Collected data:
-- ==== Sys2Proof/Machine/Context.lean ====
section
/-! DEFINITION. Leaving a core and coming back: the context image, pre-emption, kills and losses (spec 21 R357, R364-R372;
06 R130; 14 R285). -/

namespace Sys2Proof.Machine

/-! ### The image of a strand (R370) -/

/-- The bytes of dwords. -/
def bytesOfDwords (ws : List Word) : List Byte := ws.flatMap fun w => bytesOfNat 8 w.toNat

/-- The dwords of bytes; `n` bounds their number. -/
def dwordsOf (n : Nat) (bs : List Byte) : List Word := (piecesOf 8 n bs).map fun b => BitVec.ofNat 64 (natOfBytes b)

/-- The outer and the inner active loop: count, start and end, 0 where not active (R114). -/
def loopDwords (loops : List Loop) : List Word :=
  let l := loops.reverse
  [0, 1].flatMap fun i => match l[i]? with
    | some x => [x.count, x.start, x.stop]
    | none => [0, 0, 0]

/-- The loops of a depth, innermost first. -/
def loopsOf (depth : Nat) (ws : List Word) : List Loop :=
  ((List.range (min depth 2)).map fun i => (⟨ws.getD (3 * i) 0, ws.getD (3 * i + 1) 0, ws.getD (3 * i + 2) 0⟩ : Loop)).reverse

/-- A stream generator's 96 bytes. -/
def Stream.dwords (g : Stream) : List Word :=
  BitVec.ofNat 64 (g.handle + g.reg.toNat * 2 ^ 16 + g.cls * 2 ^ 24 + g.type * 2 ^ 26) ::
    ((padCoords g.rd ++ padCoords g.wr).map (BitVec.ofNat 64) ++ [0, 0, 0])

/-- A fibre generator's 16 bytes. -/
def Fibre.dwords (g : Fibre) : List Word :=
  [BitVec.ofNat 64 (g.handle + boolNat g.isOpen * 2 ^ 16), BitVec.ofNat 64 (g.p + g.e * 2 ^ 32)]

/-- A place of the top-k buffer without a candidate: what VTOPK.drain writes there (R260; log 14). -/
def noCandidate : W32 × W32 := (0x7FC00000#32, 0xFFFFFFFF#32)

/-- The top-k buffer: K, then 64 candidates. -/
def TopK.dwords (t : TopK) : List Word :=
  BitVec.ofNat 64 t.k :: (List.range 64).map fun i =>
    let (v, x) := (t.cands[i]?).getD noCandidate
    BitVec.ofNat 64 (v.toNat + x.toNat * 2 ^ 32)

/-- A strand's 2 KiB of state (R370). -/
def Strand.image (st : Strand) : List Byte :=
  bytesOfDwords (
    (List.range 32).map (fun n => st.get (BitVec.ofNat 5 n)) ++
    [st.full.setWidth 64, st.pc,
      BitVec.ofNat 64 (boolNat st.priv + st.annul % 4 * 2 + boolNat st.halted * 8 + boolNat st.yielding * 16 +
        st.loops.length % 4 * 32), st.spinPc, st.spinFp] ++
    loopDwords st.loops ++
    ([st.vView, st.aView, st.tView].flatMap fun v => [BitVec.ofNat 64 v.base, BitVec.ofNat 64 v.stride]) ++
    ((List.range 7).flatMap fun i => let m := st.mask (i + 1); [m.setWidth 64, (m >>> 64).setWidth 64]) ++
    [st.retryLimit.setWidth 64, st.gatherDrops.setWidth 64, st.issued, st.lent, st.trapPc, st.trapCause, st.trapInfo] ++
    st.hscratch.toList ++ st.stage.toList ++ st.streams.toList.flatMap Stream.dwords ++ st.fibres.toList.flatMap Fibre.dwords ++
    st.topk.dwords ++ [BitVec.ofNat 64 st.replays.length, 0, 0, 0, 0])

/-- The stream generator that 96 bytes describe, its vector found through the V view of the image; its record is read again, and so are its
elements (R138; log 9). -/
def Stream.ofDwords (v : ViewReg) (recordOf : Nat → Nat) (ws : List Word) : Stream :=
  let d := (ws.getD 0 0).toNat
  let rd := (List.range 4).map fun i => (ws.getD (1 + i) 0).toNat
  let cls := field d 24 2
  { cls := cls, handle := field d 0 16, reg := BitVec.ofNat 5 (field d 16 8), type := field d 26 4
    base := if cls = 2 then v.base + field d 16 8 * v.stride else 0
    record := if cls = 0 then 0 else recordOf (field d 0 16)
    rd := rd, wr := (List.range 4).map (fun i => (ws.getD (5 + i) 0).toNat), fetchAt := rd }

/-- The fibre generator that 16 bytes describe. -/
def Fibre.ofDwords (recordOf : Nat → Nat) (ws : List Word) : Fibre :=
  let d := (ws.getD 0 0).toNat
  let p := (ws.getD 1 0).toNat
  { isOpen := bit d 16, handle := field d 0 16, record := if bit d 16 then recordOf (field d 0 16) else 0
    p := field p 0 32, e := field p 32 32 }

/-- The top-k buffer that 65 dwords describe. -/
def TopK.ofDwords (ws : List Word) : TopK :=
  let cands := (ws.drop 1).map fun (w : Word) => ((w.setWidth 32 : W32), ((w >>> 32).setWidth 32 : W32))
  { k := (ws.getD 0 0).toNat, cands := ((cands.reverse).dropWhile fun c => c == noCandidate).reverse }

/-- The strand that a 2 KiB image describes (R370). -/
def Strand.ofImage (recordOf : Nat → Nat) (bs : List Byte) : Strand :=
  let ws := dwordsOf 256 bs
  let w := fun i => ws.getD i 0
  let nat := fun i => (w i).toNat
  let mode := nat 34
  let view := fun i => (⟨nat (43 + 2 * i), nat (44 + 2 * i)⟩ : ViewReg)
  let mask := fun i => (w (49 + 2 * i)).setWidth 128 ||| ((w (50 + 2 * i)).setWidth 128 <<< 64)
  { s := Vector.ofFn fun i => w i.val
    full := (w 32).setWidth 32
    pc := w 33
    priv := bit mode 0
    annul := field mode 1 2
    halted := bit mode 3
    yielding := bit mode 4
    loops := loopsOf (field mode 5 2) ((ws.drop 37).take 6)
    spinPc := w 35
    spinFp := w 36
    vView := view 0
    aView := view 1
    tView := view 2
    masks := Vector.ofFn fun i => if i.val = 0 then BitVec.allOnes 128 else mask (i.val - 1)
    retryLimit := (w 63).setWidth 16
    gatherDrops := (w 64).setWidth 32
    issued := w 65
    lent := w 66
    trapPc := w 67
    trapCause := w 68
    trapInfo := w 69
    hscratch := Vector.ofFn fun i => w (70 + i.val)
    stage := Vector.ofFn fun i => w (74 + i.val)
    streams := Vector.ofFn fun i => Stream.ofDwords (view 0) recordOf ((ws.drop (82 + 12 * i.val)).take 12)
    fibres := Vector.ofFn fun i => Fibre.ofDwords recordOf ((ws.drop (178 + 2 * i.val)).take 2)
    topk := TopK.ofDwords ((ws.drop 186).take 65) }

/-! ### Replay records and messages (R366, R370) -/

/-- A replay record; `v` is the number of its vector image. -/
def Replay.image (r : Replay) (v : Nat) : List Byte :=
  let word := fun i => ((r.words[i]?).getD 0).toNat
  bytesOfDwords ([BitVec.ofNat 64 (word 0 + word 1 * 2 ^ 32),
    BitVec.ofNat 64 (word 2 + (if r.vec.isEmpty then 0 else 2 ^ 32 + v % 4 * 2 ^ 33)), 0, r.pc] ++
    (List.range 6).map (fun i => r.vals.getD i 0) ++ List.replicate 6 0)

/-- The replay record that 128 bytes describe. -/
def Replay.ofImage (images : List Byte) (bs : List Byte) (reg : Nat) : Replay :=
  let ws := dwordsOf 16 bs
  let d0 := (ws.getD 0 0).toNat
  let d1 := (ws.getD 1 0).toNat
  { words := [BitVec.ofNat 32 (field d0 0 32), BitVec.ofNat 32 (field d0 32 32), BitVec.ofNat 32 (field d1 0 32)]
    pc := ws.getD 3 0
    vals := (ws.drop 4).take 6
    vec := if bit d1 32 then (images.drop (512 * field d1 33 2)).take 512 else []
    reg := reg }

/-- The destination field of a base word (R33). -/
def destField (w : W32) : Nat := (w.extractLsb' 19 5).toNat

/-- The destinations of a record: VLD, GATHER and ACAS4 have a vector's, ACHASE two scalars, the others a scalar (R182, R185,
R195, R197). -/
def Replay.dests (r : Replay) : List Opnd :=
  let w := (r.words[0]?).getD 0
  let d := w.extractLsb' 19 5
  match (w.extractLsb' 24 6).toNat, (w.extractLsb' 0 5).toNat with
  | 0x25, 2 | 0x26, 0 | 0x27, 8 => [.v d false]
  | 0x27, 10 => [.s d false, .s (((r.words[2]?).getD 0).extractLsb' 0 5) false]
  | _, _ => [.s d false]

/-- A strand's 6 KiB: state, replay records, vector images (R370). -/
def Strand.images (st : Strand) : List Byte :=
  let vecs := st.replays.filter fun r => !r.vec.isEmpty
  let recs := st.replays.flatMap fun r => r.image ((vecs.findIdx? (· == r)).getD 0)
  let imgs := vecs.flatMap (·.vec)
  st.image ++ (recs ++ List.replicate (2048 - recs.length) 0) ++ (imgs ++ List.replicate (2048 - imgs.length) 0)

/-- The strand that its 6 KiB describe. -/
def Strand.ofImages (recordOf : Nat → Nat) (bs : List Byte) : Strand :=
  let st := Strand.ofImage recordOf (bs.take 2048)
  let n := field (dwordOf bs 251) 0 5
  let recs := piecesOf 128 16 ((bs.drop 2048).take (128 * min n 16))
  { st with replays := recs.map fun r => Replay.ofImage (bs.drop 4096) r (destField (BitVec.ofNat 32 (natOfBytes (r.take 4)))) }

/-- A message's header flit (R317). -/
def msgHeader (m : Msg) : List Byte :=
  bytesOfNat 8 (m.dst + m.src * 2 ^ 16 + m.cls * 2 ^ 32 + m.pay.length * 2 ^ 34 + m.op * 2 ^ 38) ++
    bytesOfNat 8 (m.pid + m.pseq * 2 ^ 16) ++ bytesOfNat 8 (m.budget + m.group * 2 ^ 16 + m.gseq * 2 ^ 24) ++
    bytesOfNat 8 m.addr ++ bytesOfNat 8 m.tag ++ bytesOfNat 24 m.opnd

/-- A spilled message of 576 bytes (R318, R370). -/
def msgSpilled (m : Msg) : List Byte :=
  let bs := msgHeader m ++ bytesOfFlits m.pay
  bs ++ List.replicate (576 - bs.length) 0

/-- The message that 576 bytes describe. -/
def msgOfSpilled (bs : List Byte) : Msg :=
  let d := dwordOf bs
  { dst := field (d 0) 0 16, src := field (d 0) 16 16, cls := field (d 0) 32 2, op := field (d 0) 38 6, pid := field (d 1) 0 16
    pseq := field (d 1) 16 32, budget := field (d 2) 0 16, group := field (d 2) 16 8, gseq := field (d 2) 24 32, addr := d 3, tag := d 4
    opnd := natOfBytes ((bs.drop 40).take 24)
    pay := (piecesOf 64 (field (d 0) 34 4) (bs.drop 64)).map fun f => (true, natOfBytes f) }

/-! ### The image of a crew (R370, R371) -/

/-- A dword of a Res: quanta, slots, and a field for the accumulators. -/
def holdDword (r : Res) (ac saved : Nat) : Word := BitVec.ofNat 64 (r.rq + r.sl * 2 ^ 8 + ac * 2 ^ 16 + saved * 2 ^ 24)

/-- What an image's header is made of. -/
structure Header where
  pid : Nat
  task : Nat
  kind : Nat
  nsm1 : Nat
  settled : Bool
  held : Bool
  epoch : Word
  home : Nat
  saved : BitVec 8
  spilled : Nat
deriving DecidableEq, Repr

/-- BLOCKS as a number: the blocks of 4 KiB that some written run touches (R370). -/
def blocksOf (runs : List (Nat × List Byte)) : Nat :=
  (List.range 224).foldl (fun m i =>
    if runs.any fun r => r.1 / 4096 ≤ i && i * 4096 < r.1 + r.2.length then m + 2 ^ i else m) 1

/-- Bytes up to a multiple of the 4 KiB block: fields not listed are 0 (R370). -/
def padBlock (bs : List Byte) : List Byte := bs ++ List.replicate ((4096 - bs.length % 4096) % 4096) 0

/-- The header block (R370): each count of the chains is A in [31:0] and S in [63:32]. -/
def headerBytes (h : Header) (w : Crew) (blocks : Nat) : List Byte :=
  padBlock <| bytesOfDwords (
    [BitVec.ofNat 64 (h.pid + h.task * 2 ^ 16 + h.kind * 2 ^ 30 + h.nsm1 * 2 ^ 32 + boolNat h.settled * 2 ^ 36 + boolNat h.held * 2 ^ 37),
      h.epoch, holdDword w.hold w.acMask.toNat h.saved.toNat, holdDword ⟨w.claim.rq, w.claim.sl, 0⟩ w.claim.ac 0,
      BitVec.ofNat 64 h.home] ++
    (w.lastPhase.toList.map fun p => match p with
      | some n => BitVec.ofNat 64 (n + 2 ^ 32)
      | none => 0) ++
    (w.chains.toList.map fun c => BitVec.ofNat 64 (c.a.toNat + c.s.toNat * 2 ^ 32)) ++
    dwordsOf 16 (w.beam.toList.flatMap fun b => bytesOfNat 2 b.toNat) ++ [boolWord w.beamOn] ++
    dwordsOf 8 (w.budget.toList.map fun b => BitVec.ofNat 8 b) ++
    dwordsOf 4 (bytesOfNat 32 blocks) ++ [BitVec.ofNat 64 h.spilled])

| Exercise goal |
Using the data above, extract exactly the lines from the one that holds "(R318, R370). -/" to the one that holds "the accumulators. -/", both ends included, and no others.

| Solution to this task |
/-- A spilled message of 576 bytes (R318, R370). -/
def msgSpilled (m : Msg) : List Byte :=
  let bs := msgHeader m ++ bytesOfFlits m.pay
  bs ++ List.replicate (576 - bs.length) 0

/-- The message that 576 bytes describe. -/
def msgOfSpilled (bs : List Byte) : Msg :=
  let d := dwordOf bs
  { dst := field (d 0) 0 16, src := field (d 0) 16 16, cls := field (d 0) 32 2, op := field (d 0) 38 6, pid := field (d 1) 0 16
    pseq := field (d 1) 16 32, budget := field (d 2) 0 16, group := field (d 2) 16 8, gseq := field (d 2) 24 32, addr := d 3, tag := d 4
    opnd := natOfBytes ((bs.drop 40).take 24)
    pay := (piecesOf 64 (field (d 0) 34 4) (bs.drop 64)).map fun f => (true, natOfBytes f) }

/-! ### The image of a crew (R370, R371) -/

/-- A dword of a Res: quanta, slots, and a field for the accumulators. -/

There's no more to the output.